Saturday, February 03, 2007

so ends the era of snarky single blogging.

so begins the era of snarky co-blogging! head over to

Tuesday, December 05, 2006

One hundred and fifty custom made Mexican wrestling masks showed up today. Really, this is the wedding planning detail we are most excited about. Actually, it is the ONLY wedding planning detail we are excited about. Do we have tablecloths? No. Silverware? No. Centerpieces? No. Flowers? No. A wedding cake? No. A tux picked out? No.

But wrestling masks? Hell yes.

Sunday, December 03, 2006

The priest who is marrying us, Father Z, is very very awesome, and very very Polish. We dropped by the rectory for what we thought would be a twenty minute conversation about the rehearsal - he ended up inviting us to dinner, which consisted of about five different incredibly filling dishes, which he just kept feeding us, and refused to stop. Seriously. At one point, I tried to ward off another helping of hunter's stew, and Fr. Z turned to John Baby and said "John!" "Yes?" "Feel her belly! Is it tight like drum?"

As it turns out, yes, my belly was tight like drum, so I was granted a reprieve. John Baby, on the other hand, just had to keep eating.

Friday, November 17, 2006

My sister told me recently that I would "nurse my children like I nursed my beer."

I'm not sure what that means, really, but I bet it's insulting.

Sunday, November 12, 2006

We were watching VH1's best 100 80's hits music videos thingie, and the video for Whitesnake's "Here I Go Again" came on. The video mostly involves a hot woman in a skimpy dress draping herself (and then doing splits and leg lifts, because, just because!) on the hood of David Coverdale's Jaguar. In a later interview, Coverdale said that she "turned his blood to wine." Which is, I suppose, why he married her. Awwwwwww.

Seriously, if 80's music videos can be trusted, rock stars used to have a lot more fun before they started getting socially conscious. I think that it's worth a few more holes in the ozone layer to have such loving and luscious applications of hair spray to permed mullets. While we're at it, I would also support the judicious re-introduction of the jumping jack as an acceptable on-stage dance maneuver.

Was the Whitesnake too salacious? How about some gravity defying Christian hair metal???

Thursday, October 19, 2006

You know, as long as we are resurrecting secular practices which were specific to a place, time, and social class and declaring that they are the Catholic Way Forever...

Yes. Well, as long as we are doing THAT, I want to submit a few of my own Medieval Catholic traditions. These were long-standing facets of eminently Catholic societies for many centuries! To do otherwise now is unthinkable. Let's start with:

The Stew:

Yes, I believe everyone would be happier and better off if we took more communal baths with servants bringing us food! Fun for the whole family. This woodcut via A Feast For the Eyes.

The Alewife:

The art of brewing was passed on from mother to daughter, and women brewed most of the ale consumed in the 14th and 15th centuries. Sometimes this was just a cottage industry; sometimes women went on to become large-scale commercial brewers. Anyway, I think that it's time we take down the male-dominated microbreweries. Alewyfes, away!

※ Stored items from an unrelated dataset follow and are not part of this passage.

theorem holding_emptyStaged {id : Nat} {c : ChanId} (h : (s.chan c).staged.page = some id) :
    Holding id s (emptyStaged c s) := by
  have hx : ∀ d, ((emptyStaged c s).chan d).active = (s.chan d).active := fun d => by
    unfold emptyStaged; rw [chan_updChan]; split
    · rename_i hd; rw [hd]
    · rfl
  refine ⟨by cases c <;> rfl, fun d _ => by rw [hx], fun k hk ⟨d, hd⟩ => ⟨d, ?_⟩⟩
  rcases hd with hd | hd
  · left
    unfold emptyStaged; rw [chan_updChan, if_neg]
    · exact hd
    · rintro rfl; rw [h] at hd; exact hk (Option.some.inj hd).symm
  · right; rw [hx]; exact hd

theorem holding_emptyActive {id : Nat} {c : ChanId} (h : (s.chan c).active.page = some id)
    (hb : s.bursting c = false) : Holding id s (emptyActive c s) := by
  refine ⟨by cases c <;> rfl, fun d hd => ?_, fun k hk ⟨d, hd⟩ => ⟨d, ?_⟩⟩
  · have : d ≠ c := by rintro rfl; rw [hb] at hd; exact Bool.false_ne_true hd
    unfold emptyActive; rw [chan_updChan, if_neg this]
  · by_cases hdc : d = c
    · subst hdc
      have hs : (s.chan d).staged.page = some k := by
        rcases hd with hd | hd
        · exact hd
        · rw [h] at hd; exact absurd (Option.some.inj hd).symm hk
      unfold emptyActive; rw [chan_updChan, if_pos rfl]
      unfold promoteChan
      split
      · exact Or.inr hs
      · exact Or.inl hs
    · unfold emptyActive; rw [chan_updChan, if_neg hdc]; exact hd

theorem txeDiscard_holding (id : Nat) (s : State) : Holding id s (txeDiscard id s) := by
  unfold txeDiscard
  split
  · rename_i c hc
    exact holding_freeRec _ (holding_emptyStaged (chan_of_stagedChan hc))
  · split
    · rename_i c hc
      split
      · refine ⟨by cases c <;> rfl, fun d _ => ?_, fun k _ ⟨d, hd⟩ => ⟨d, ?_⟩⟩
        · rw [chan_updChan]; split
          · rename_i h; rw [h]
          · rfl
        · rw [chan_updChan]; split
          · rename_i h; rw [← h]; exact hd
          · exact hd
      · rename_i hb
        exact holding_freeRec _ (holding_emptyActive (chan_of_activeChan hc) (by simpa using hb))
    · exact Holding.of_eq rfl rfl

theorem detachRec_channels (id : Nat) (s : State) :
    (detachRec id s).txe = s.txe ∧ (detachRec id s).fli = s.fli := by
  unfold detachRec; split <;> exact ⟨rfl, rfl⟩

theorem discardRec_holding (id : Nat) (s : State) : Holding id s (discardRec id s) := by
  have hd := detachRec_channels id s
  have h0 : Holding id s (detachRec id s) := Holding.of_eq hd.1 (by rw [hd.2])
  unfold discardRec
  split
  · exact Holding.of_eq rfl rfl
  · dsimp only
    split
    iterate 4 exact holding_freeRec _ h0
    · refine holding_freeRec _ ⟨h0.flight, fun c hb => ?_, fun k hk hs => ?_⟩
      · rw [← h0.burst c hb]; cases c <;> rfl
      · obtain ⟨c, h⟩ := h0.held k hk hs
        exact ⟨c, by cases c <;> exact h⟩
    · split
      · exact h0
      · have h1 := txeDiscard_holding id ((detachRec id s).updRec id fun r => { r with discardPending := true })
        have hx : ∀ c, (((detachRec id s).updRec id fun r => { r with discardPending := true }).chan c) = s.chan c := by
          intro c
          show (detachRec id s).chan c = _
          unfold State.chan; rw [hd.1]
        have hb : ∀ c, (((detachRec id s).updRec id fun r => { r with discardPending := true }).bursting c) =
            s.bursting c := by
          intro c
          show (detachRec id s).bursting c = _
          unfold State.bursting; rw [hd.2]
        refine ⟨h1.flight.trans (congrArg Fli.inFlight hd.2), fun c h => ?_, fun k hk ⟨c, h⟩ => ?_⟩
        · rw [h1.burst c ((hb c).trans h), hx]
        · exact h1.held k hk ⟨c, by rw [hx]; exact h⟩

theorem lingers_back {id k : Nat} {t : State} (h : Holding id s t) (hk : k ≠ id) (hl : t.lingers k) : s.lingers k := by
  rcases hl with ⟨c, hb, ha⟩ | hn
  · have hb' : s.bursting c = true := by
      unfold State.bursting at hb ⊢; rw [← h.flight]; exact hb
    exact Or.inl ⟨c, hb', (h.burst c hb').symm.trans ha⟩
  · refine Or.inr fun c => ⟨fun hc => ?_, fun hc => ?_⟩
    · obtain ⟨d, hd | hd⟩ := h.held k hk ⟨c, Or.inl hc⟩
      · exact (hn d).1 hd
      · exact (hn d).2 hd
    · obtain ⟨d, hd | hd⟩ := h.held k hk ⟨c, Or.inr hc⟩
      · exact (hn d).1 hd
      · exact (hn d).2 hd

/-! ## A run of discards -/

theorem eraseP_filter (id : Nat) (l : List PageRec) (hn : (l.map (·.id)).Nodup) :
    l.eraseP (·.id == id) = l.filter fun r => !(r.id == id) := by
  induction l with
  | nil => rfl
  | cons r l ih =>
    obtain ⟨h1, h2⟩ := List.nodup_cons.mp hn
    by_cases h : r.id = id
    · subst h
      have : l.filter (fun x => !(x.id == r.id)) = l := List.filter_eq_self.mpr fun x hx => by
        simpa using fun hc => h1 (List.mem_map.mpr ⟨x, hx, hc⟩)
      simp [this]
    · simp [h, ih h2]

theorem eq_of_id {l : List PageRec} (hn : (l.map (·.id)).Nodup) {a b : PageRec} (ha : a ∈ l) (hb : b ∈ l)
    (h : a.id = b.id) : a = b := List.inj_on_of_nodup_map hn ha hb h

/-- What a run of discards leaves, of a store without two records of one identifier: a record of the run stays only
where it was SENDING, now with discard pending, and where that was pending before, its burst is in transmission or no
channel holds it; every other record stays as it is. -/
structure Discarded (ids : List Nat) (s t : State) : Prop where
  nodup : (t.pgs.recs.map (·.id)).Nodup
  kept : ∀ q ∈ s.pgs.recs, q.id ∉ ids → q ∈ t.pgs.recs
  left : ∀ q ∈ t.pgs.recs, q.id ∉ ids → q ∈ s.pgs.recs
  sent : ∀ q ∈ t.pgs.recs, q.id ∈ ids → q.discardPending = true ∧ ∃ p ∈ s.pgs.recs, p.state = .sending ∧
    (p.discardPending = true ∨ s.lingers q.id) ∧ q = { p with discardPending := true }

theorem discardRec_discarded (id : Nat) (s : State) (hn : (s.pgs.recs.map (·.id)).Nodup) :
    Discarded [id] s (discardRec id s) := by
  rcases discardRec_recs id s with h | ⟨p, hp, hs, hl', h⟩
  · rw [eraseP_filter id _ hn] at h
    refine ⟨?_, fun q hq hi => ?_, fun q hq hi => ?_, fun q hq hi => ?_⟩
    · rw [h]; exact hn.sublist (List.filter_sublist.map _)
    · rw [h]; exact List.mem_filter.mpr ⟨hq, by simpa using hi⟩
    · rw [h] at hq; exact (List.mem_filter.mp hq).1
    · rw [h] at hq
      have := (List.mem_filter.mp hq).2
      simp at hi this; exact absurd hi this
  · obtain ⟨hpp, l₁, l₂, hl, hb⟩ := List.find?_eq_some_iff_append.mp hp
    have hpi : p.id = id := by simpa using hpp
    have hu : updFirst (·.id == id) (fun r : PageRec => { r with discardPending := true }) s.pgs.recs =
        l₁ ++ { p with discardPending := true } :: l₂ := by
      rw [hl]
      clear hl h hp hn
      induction l₁ with
      | nil => simp [updFirst, hpi]
      | cons x l ih =>
        have hx : ¬ x.id = id := by simpa using hb x (by simp)
        simp only [List.cons_append, updFirst, beq_iff_eq, hx, if_false]
        rw [ih fun a ha => hb a (by simp [ha])]
    rw [hu] at h
    rw [hl] at hn
    have hni : ∀ q ∈ l₁ ++ l₂, q.id ≠ id := by
      intro q hq hqi
      have hn' : (p :: (l₁ ++ l₂)).map (·.id) |>.Nodup := by
        refine (List.Perm.nodup_iff ?_).mp hn
        exact (List.perm_middle).map _
      exact (List.nodup_cons.mp hn').1 (List.mem_map.mpr ⟨q, hq, hqi.trans hpi.symm⟩)
    refine ⟨?_, fun q hq hi => ?_, fun q hq hi => ?_, fun q hq hi => ?_⟩
    · rw [h]; simpa using hn
    · rw [hl] at hq; rw [h]
      rcases List.mem_append.mp hq with hq | hq
      · exact List.mem_append_left _ hq
      · rcases List.mem_cons.mp hq with rfl | hq
        · exact absurd hpi (by simpa using hi)
        · exact List.mem_append_right _ (List.mem_cons_of_mem _ hq)
    · rw [h] at hq; rw [hl]
      rcases List.mem_append.mp hq with hq | hq
      · exact List.mem_append_left _ hq
      · rcases List.mem_cons.mp hq with rfl | hq
        · exact absurd hpi (by simpa using hi)
        · exact List.mem_append_right _ (List.mem_cons_of_mem _ hq)
    · rw [h] at hq
      have hqi : q.id = id := by simpa using hi
      rcases List.mem_append.mp hq with hq | hq
      · exact absurd hqi (hni q (List.mem_append_left _ hq))
      · rcases List.mem_cons.mp hq with rfl | hq
        · exact ⟨rfl, p, by rw [hl]; simp, hs, hl'.imp (fun x => x) (fun x => hqi ▸ x), rfl⟩
        · exact absurd hqi (hni q (List.mem_append_right _ hq))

Beginning at around the 16th century, boys of exceptional singing talent were, um, curtailed at a young age, often for Church choir purposes. A Papal Bull by Pope Sixtus V even authorized the recruitment of castrati for the choir of St. Peter. Let's bring them back for the greater glory of traditional Church music!

And so on, and so forth. What traditions do you want to resurrect? My dad, having seven daughters (and three sons), believes that the practice of the bride price should be reinstituted.

Tuesday, October 17, 2006

This asshat has an online personal!

What a way with the ladies! When some gal on the online singles site shuts him down, he writes a blog post on the "close minded fury of a modern woman." He also wants a dowry. And why not? Such a catch he is. As self centered as Caligula, and probably much less fun at parties.

The only comforting thing is that the site has about twice as many men as women listed thereon. Phew. At least they aren't going to out-breed us any time soon, as many modern women of fury prefer the men who aren't asshats.

Props to John Baby for pointing out the above linkies.